## ENTRIES SHOWN

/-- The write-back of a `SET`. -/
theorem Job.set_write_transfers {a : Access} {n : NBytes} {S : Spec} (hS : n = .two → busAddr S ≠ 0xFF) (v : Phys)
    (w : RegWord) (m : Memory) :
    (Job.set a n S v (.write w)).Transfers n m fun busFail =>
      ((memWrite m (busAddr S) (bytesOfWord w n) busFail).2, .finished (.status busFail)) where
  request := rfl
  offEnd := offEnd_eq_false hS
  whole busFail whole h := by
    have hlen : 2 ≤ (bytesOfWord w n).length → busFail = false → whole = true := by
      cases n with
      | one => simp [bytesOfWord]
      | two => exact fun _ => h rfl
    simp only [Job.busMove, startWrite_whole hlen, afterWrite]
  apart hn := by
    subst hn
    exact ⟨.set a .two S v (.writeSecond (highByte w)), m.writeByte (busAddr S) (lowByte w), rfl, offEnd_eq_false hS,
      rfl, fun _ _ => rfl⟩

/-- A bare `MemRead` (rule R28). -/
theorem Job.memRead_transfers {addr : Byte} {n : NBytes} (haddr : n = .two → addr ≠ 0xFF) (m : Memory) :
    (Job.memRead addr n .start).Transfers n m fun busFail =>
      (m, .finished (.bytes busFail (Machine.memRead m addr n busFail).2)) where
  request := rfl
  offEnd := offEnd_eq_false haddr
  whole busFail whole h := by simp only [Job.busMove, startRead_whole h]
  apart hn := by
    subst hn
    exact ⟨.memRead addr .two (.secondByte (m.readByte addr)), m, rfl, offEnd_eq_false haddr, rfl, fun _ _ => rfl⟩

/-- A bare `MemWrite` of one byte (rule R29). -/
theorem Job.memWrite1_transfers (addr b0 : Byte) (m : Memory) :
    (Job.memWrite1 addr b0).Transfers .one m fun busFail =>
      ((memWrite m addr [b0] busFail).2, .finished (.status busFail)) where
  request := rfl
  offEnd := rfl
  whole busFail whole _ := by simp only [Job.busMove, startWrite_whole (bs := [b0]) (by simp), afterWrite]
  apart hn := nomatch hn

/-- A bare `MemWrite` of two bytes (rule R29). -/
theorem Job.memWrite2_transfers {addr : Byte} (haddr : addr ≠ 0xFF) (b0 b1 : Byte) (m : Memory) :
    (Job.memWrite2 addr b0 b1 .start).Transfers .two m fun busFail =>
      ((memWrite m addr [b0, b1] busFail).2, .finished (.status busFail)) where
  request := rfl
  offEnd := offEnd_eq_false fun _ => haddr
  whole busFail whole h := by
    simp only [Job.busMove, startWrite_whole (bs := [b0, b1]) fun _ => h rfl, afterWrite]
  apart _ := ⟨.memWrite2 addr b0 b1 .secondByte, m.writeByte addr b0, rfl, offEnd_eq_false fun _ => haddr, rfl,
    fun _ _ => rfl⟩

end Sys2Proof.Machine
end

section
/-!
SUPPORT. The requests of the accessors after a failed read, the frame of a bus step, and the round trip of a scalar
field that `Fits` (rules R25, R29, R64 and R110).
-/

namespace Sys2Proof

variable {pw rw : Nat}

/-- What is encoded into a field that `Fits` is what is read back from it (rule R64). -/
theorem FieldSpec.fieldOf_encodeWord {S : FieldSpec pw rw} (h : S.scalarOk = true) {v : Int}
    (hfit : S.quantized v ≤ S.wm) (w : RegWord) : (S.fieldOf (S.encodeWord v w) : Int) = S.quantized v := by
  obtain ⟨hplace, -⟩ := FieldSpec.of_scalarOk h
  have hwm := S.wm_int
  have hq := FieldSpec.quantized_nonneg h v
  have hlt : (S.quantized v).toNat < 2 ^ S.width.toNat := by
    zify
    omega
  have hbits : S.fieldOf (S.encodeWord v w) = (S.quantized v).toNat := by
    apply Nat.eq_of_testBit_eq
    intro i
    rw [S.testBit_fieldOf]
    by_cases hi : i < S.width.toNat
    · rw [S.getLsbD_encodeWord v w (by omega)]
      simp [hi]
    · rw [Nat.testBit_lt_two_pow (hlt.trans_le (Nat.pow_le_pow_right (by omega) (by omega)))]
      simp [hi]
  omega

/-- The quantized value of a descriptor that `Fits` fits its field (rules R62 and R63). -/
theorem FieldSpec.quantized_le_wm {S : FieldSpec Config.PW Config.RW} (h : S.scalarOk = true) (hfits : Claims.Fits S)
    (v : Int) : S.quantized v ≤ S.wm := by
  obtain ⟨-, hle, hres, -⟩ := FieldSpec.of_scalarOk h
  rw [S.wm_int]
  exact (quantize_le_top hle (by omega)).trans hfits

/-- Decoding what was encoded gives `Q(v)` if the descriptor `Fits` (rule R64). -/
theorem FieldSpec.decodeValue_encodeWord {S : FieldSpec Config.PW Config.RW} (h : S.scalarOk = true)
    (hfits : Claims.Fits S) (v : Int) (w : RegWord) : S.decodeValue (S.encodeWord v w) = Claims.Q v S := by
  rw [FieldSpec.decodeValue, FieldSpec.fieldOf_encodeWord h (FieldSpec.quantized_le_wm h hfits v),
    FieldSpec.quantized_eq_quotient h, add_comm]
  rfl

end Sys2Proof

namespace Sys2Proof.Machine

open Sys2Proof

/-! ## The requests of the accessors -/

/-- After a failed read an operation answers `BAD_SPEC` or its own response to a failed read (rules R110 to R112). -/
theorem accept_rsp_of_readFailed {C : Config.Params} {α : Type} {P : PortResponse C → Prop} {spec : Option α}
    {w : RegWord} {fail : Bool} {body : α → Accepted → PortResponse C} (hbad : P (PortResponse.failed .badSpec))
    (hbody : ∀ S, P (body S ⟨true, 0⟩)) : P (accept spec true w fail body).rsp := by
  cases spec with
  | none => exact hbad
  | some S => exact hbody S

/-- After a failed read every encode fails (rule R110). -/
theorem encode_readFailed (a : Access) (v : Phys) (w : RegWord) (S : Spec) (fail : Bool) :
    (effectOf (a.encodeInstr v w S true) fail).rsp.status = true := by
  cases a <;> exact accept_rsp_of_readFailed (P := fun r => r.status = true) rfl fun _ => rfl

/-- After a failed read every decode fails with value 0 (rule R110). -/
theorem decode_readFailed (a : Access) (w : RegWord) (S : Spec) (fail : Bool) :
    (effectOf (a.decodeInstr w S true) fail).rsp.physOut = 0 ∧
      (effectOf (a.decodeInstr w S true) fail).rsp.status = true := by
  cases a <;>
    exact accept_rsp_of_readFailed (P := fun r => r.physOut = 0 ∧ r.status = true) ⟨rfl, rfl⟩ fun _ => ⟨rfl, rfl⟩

## EXERCISE
Your answer should be every line from the material above in which the word "physOut" appears.

## TASK OUTPUT
    (effectOf (a.decodeInstr w S true) fail).rsp.physOut = 0 ∧
    exact accept_rsp_of_readFailed (P := fun r => r.physOut = 0 ∧ r.status = true) ⟨rfl, rfl⟩ fun _ => ⟨rfl, rfl⟩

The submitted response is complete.